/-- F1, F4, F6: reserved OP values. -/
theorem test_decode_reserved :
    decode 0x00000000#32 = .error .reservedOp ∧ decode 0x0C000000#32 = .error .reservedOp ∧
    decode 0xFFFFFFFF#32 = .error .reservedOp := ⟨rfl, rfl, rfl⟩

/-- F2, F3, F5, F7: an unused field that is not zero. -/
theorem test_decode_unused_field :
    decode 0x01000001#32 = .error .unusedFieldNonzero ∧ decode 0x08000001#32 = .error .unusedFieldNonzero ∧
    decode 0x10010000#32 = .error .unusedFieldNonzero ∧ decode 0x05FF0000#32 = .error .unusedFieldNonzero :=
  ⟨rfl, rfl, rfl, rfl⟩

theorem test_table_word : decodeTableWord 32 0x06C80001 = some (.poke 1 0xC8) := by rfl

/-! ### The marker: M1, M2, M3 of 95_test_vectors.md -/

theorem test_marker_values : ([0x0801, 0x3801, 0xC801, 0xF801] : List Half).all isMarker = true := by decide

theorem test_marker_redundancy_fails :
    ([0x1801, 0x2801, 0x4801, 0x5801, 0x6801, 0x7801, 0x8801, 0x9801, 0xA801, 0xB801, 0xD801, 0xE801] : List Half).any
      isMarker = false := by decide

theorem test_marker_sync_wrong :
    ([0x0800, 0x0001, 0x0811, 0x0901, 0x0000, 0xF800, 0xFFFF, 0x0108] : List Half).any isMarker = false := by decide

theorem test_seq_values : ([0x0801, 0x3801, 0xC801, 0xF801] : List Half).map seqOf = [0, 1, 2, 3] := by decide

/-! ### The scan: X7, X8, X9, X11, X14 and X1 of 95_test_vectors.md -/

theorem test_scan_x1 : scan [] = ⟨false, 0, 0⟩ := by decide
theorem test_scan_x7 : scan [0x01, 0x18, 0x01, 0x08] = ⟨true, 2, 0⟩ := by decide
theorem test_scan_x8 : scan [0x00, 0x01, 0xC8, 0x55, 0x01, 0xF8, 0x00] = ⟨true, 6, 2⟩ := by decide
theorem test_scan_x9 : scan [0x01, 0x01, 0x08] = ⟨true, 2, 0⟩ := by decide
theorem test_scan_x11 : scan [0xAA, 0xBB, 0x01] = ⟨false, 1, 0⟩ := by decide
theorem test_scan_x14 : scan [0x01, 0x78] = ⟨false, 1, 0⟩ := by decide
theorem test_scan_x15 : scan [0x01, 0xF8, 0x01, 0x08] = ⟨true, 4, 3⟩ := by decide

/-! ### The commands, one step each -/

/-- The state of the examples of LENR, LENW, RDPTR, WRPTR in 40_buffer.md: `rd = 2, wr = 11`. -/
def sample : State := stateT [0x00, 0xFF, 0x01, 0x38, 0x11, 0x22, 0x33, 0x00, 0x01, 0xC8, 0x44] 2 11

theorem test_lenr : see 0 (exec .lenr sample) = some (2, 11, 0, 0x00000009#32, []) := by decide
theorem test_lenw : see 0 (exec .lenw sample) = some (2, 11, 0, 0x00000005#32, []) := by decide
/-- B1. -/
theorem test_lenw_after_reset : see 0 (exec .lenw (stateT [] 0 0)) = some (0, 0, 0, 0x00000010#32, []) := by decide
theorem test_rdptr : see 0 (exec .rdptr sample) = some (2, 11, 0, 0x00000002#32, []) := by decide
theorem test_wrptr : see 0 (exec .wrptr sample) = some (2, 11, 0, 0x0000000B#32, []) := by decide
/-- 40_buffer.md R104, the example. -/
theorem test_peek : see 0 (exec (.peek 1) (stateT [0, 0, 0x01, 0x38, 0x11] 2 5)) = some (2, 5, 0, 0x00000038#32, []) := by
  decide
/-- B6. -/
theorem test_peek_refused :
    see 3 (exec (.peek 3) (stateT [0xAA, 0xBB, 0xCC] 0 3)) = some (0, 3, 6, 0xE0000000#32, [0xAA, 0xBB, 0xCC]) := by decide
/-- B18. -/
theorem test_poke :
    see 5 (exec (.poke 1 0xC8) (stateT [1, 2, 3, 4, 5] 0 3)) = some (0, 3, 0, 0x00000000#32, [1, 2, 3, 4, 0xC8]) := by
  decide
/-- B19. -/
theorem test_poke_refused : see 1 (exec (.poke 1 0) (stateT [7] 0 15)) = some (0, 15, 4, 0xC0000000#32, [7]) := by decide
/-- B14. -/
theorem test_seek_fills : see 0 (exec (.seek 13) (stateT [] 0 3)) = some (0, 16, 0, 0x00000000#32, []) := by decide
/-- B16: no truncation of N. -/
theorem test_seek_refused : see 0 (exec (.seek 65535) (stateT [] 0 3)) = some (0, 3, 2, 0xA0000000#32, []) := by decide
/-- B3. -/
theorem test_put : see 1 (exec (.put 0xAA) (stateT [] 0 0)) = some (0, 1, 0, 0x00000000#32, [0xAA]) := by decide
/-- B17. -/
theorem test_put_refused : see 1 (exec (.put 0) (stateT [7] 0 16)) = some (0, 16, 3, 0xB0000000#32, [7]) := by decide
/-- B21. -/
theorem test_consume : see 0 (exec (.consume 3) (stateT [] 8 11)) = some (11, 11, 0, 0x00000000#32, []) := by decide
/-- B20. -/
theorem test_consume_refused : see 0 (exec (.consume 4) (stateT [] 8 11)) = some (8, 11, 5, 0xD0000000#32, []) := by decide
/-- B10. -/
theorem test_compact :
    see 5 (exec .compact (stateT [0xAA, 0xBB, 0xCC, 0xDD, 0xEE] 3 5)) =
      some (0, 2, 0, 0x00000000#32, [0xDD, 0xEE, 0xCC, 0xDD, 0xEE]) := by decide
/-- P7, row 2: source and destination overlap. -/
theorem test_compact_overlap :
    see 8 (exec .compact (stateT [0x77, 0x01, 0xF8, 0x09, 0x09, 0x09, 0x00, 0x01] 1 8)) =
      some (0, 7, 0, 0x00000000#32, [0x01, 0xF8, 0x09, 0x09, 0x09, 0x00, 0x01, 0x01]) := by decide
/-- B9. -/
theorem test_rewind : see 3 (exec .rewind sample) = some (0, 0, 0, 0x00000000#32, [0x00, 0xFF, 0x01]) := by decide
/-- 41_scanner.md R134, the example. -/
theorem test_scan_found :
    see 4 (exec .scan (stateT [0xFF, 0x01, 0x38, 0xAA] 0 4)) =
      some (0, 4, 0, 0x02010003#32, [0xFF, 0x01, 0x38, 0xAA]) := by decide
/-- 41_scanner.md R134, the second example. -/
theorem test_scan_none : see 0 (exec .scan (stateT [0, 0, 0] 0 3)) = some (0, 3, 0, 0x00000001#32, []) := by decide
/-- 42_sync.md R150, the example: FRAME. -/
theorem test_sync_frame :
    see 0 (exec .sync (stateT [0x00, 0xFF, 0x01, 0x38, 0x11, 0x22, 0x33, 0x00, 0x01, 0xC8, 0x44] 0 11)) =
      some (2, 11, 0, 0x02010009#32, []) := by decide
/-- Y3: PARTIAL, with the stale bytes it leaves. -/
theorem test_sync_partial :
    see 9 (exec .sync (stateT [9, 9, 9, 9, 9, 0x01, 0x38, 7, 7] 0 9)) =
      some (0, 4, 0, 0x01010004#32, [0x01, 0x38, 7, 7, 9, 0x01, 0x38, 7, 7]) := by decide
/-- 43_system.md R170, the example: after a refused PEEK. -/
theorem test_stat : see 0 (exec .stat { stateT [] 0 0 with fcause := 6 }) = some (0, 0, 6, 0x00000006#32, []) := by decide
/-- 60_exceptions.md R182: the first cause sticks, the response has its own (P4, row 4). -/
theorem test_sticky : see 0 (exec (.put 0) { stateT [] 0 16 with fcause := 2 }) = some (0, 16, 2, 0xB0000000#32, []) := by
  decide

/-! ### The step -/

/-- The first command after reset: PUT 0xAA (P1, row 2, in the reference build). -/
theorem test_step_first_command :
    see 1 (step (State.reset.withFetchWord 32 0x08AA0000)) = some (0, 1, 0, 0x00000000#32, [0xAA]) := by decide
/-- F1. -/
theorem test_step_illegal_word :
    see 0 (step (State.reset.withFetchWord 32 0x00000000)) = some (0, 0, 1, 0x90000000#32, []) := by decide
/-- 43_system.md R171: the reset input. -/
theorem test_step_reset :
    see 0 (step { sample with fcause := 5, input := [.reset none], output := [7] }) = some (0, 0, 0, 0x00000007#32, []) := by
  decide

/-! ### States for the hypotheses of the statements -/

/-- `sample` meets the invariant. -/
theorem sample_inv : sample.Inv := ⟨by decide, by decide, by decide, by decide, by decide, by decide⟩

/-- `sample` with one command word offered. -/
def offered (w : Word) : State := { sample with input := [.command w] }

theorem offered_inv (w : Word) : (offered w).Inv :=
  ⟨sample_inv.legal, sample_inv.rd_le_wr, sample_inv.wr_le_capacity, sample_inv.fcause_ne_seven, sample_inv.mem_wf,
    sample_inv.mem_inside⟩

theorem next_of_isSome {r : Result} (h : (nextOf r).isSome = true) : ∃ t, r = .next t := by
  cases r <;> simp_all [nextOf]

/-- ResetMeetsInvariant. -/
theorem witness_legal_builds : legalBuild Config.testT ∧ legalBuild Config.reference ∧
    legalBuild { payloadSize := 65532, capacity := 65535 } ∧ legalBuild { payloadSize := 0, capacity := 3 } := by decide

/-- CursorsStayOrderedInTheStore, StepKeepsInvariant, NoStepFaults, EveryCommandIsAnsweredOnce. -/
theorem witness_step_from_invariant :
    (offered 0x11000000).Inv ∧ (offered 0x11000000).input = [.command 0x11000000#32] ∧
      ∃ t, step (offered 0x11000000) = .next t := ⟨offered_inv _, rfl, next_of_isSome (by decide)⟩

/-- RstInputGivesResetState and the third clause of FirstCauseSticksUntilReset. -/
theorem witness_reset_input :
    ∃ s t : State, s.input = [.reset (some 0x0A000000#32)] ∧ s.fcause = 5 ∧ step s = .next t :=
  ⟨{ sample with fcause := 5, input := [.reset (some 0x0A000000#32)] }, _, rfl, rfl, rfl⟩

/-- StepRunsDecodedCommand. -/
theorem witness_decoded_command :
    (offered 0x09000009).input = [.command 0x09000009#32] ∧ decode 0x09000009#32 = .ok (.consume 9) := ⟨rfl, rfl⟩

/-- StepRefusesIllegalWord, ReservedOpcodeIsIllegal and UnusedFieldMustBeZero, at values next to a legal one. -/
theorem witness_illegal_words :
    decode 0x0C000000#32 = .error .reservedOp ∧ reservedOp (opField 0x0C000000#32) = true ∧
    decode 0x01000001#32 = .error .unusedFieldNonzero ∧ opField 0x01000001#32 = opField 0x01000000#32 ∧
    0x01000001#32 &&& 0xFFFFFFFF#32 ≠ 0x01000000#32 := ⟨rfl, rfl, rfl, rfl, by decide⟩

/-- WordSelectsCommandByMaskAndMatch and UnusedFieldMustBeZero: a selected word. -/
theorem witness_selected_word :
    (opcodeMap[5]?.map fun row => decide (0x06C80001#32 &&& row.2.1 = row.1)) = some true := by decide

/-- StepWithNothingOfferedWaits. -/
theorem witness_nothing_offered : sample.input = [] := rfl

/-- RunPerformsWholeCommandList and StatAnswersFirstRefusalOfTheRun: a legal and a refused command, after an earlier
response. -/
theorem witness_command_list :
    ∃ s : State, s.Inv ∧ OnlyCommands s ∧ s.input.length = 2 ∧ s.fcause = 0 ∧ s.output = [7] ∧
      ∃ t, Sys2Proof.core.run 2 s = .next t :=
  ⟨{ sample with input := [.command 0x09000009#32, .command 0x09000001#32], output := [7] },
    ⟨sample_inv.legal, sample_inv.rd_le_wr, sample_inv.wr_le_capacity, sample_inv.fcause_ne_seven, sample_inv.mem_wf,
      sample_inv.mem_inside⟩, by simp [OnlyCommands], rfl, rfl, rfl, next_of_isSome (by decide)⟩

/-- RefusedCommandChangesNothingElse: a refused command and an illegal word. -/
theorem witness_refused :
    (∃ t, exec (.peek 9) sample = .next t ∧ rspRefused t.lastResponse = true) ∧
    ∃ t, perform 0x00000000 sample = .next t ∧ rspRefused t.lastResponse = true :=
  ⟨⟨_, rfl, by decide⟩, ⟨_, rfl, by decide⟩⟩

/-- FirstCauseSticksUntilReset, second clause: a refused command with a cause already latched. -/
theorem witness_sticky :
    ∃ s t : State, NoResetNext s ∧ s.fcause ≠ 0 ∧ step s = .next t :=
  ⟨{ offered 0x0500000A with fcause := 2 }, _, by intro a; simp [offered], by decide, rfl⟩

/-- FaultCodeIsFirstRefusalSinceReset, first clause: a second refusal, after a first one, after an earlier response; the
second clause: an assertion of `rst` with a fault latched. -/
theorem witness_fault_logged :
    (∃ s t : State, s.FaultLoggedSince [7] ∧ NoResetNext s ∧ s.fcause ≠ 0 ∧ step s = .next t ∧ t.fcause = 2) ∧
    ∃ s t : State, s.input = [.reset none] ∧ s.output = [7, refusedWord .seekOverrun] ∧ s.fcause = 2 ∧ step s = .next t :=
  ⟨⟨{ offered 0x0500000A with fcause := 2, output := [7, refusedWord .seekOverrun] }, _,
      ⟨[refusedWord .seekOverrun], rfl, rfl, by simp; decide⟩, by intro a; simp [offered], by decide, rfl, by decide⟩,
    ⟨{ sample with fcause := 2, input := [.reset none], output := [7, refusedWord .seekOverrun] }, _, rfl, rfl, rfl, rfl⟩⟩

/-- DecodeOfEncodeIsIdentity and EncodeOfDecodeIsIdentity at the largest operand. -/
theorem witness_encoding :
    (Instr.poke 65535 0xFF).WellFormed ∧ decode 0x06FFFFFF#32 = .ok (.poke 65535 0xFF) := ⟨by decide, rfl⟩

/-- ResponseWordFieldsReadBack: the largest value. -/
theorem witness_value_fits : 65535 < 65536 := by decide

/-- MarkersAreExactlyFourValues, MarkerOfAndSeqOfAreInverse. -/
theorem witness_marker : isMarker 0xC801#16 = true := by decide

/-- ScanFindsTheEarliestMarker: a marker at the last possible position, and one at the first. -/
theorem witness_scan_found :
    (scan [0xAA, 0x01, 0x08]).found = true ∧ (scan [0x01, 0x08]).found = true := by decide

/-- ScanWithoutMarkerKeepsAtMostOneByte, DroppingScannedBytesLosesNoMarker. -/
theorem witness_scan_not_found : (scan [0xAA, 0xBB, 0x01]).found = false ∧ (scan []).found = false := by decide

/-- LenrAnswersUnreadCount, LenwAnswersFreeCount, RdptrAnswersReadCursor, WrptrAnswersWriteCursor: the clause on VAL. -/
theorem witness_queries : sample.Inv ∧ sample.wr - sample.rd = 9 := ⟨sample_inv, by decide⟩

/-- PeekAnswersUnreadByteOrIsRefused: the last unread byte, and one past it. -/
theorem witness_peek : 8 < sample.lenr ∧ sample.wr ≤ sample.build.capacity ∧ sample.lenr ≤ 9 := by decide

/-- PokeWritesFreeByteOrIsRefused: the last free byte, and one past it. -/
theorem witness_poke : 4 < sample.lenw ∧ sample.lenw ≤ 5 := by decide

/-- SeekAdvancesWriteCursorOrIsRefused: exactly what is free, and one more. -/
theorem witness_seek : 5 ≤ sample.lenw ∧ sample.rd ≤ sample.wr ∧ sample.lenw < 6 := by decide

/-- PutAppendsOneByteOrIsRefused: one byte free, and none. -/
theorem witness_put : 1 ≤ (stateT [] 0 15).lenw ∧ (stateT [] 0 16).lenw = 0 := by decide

▶ **Required action**
Please give an exact copy of the lines above, beginning with the line containing "some (0, 2, 0, 0x00000000#32, [0xDD, 0xEE, 0xCC, 0xDD, 0xEE])" and running through the line containing "see 8 (exec", and of no other lines.

▶ **Your response**
      some (0, 2, 0, 0x00000000#32, [0xDD, 0xEE, 0xCC, 0xDD, 0xEE]) := by decide
/-- P7, row 2: source and destination overlap. -/
theorem test_compact_overlap :
    see 8 (exec .compact (stateT [0x77, 0x01, 0xF8, 0x09, 0x09, 0x09, 0x00, 0x01] 1 8)) =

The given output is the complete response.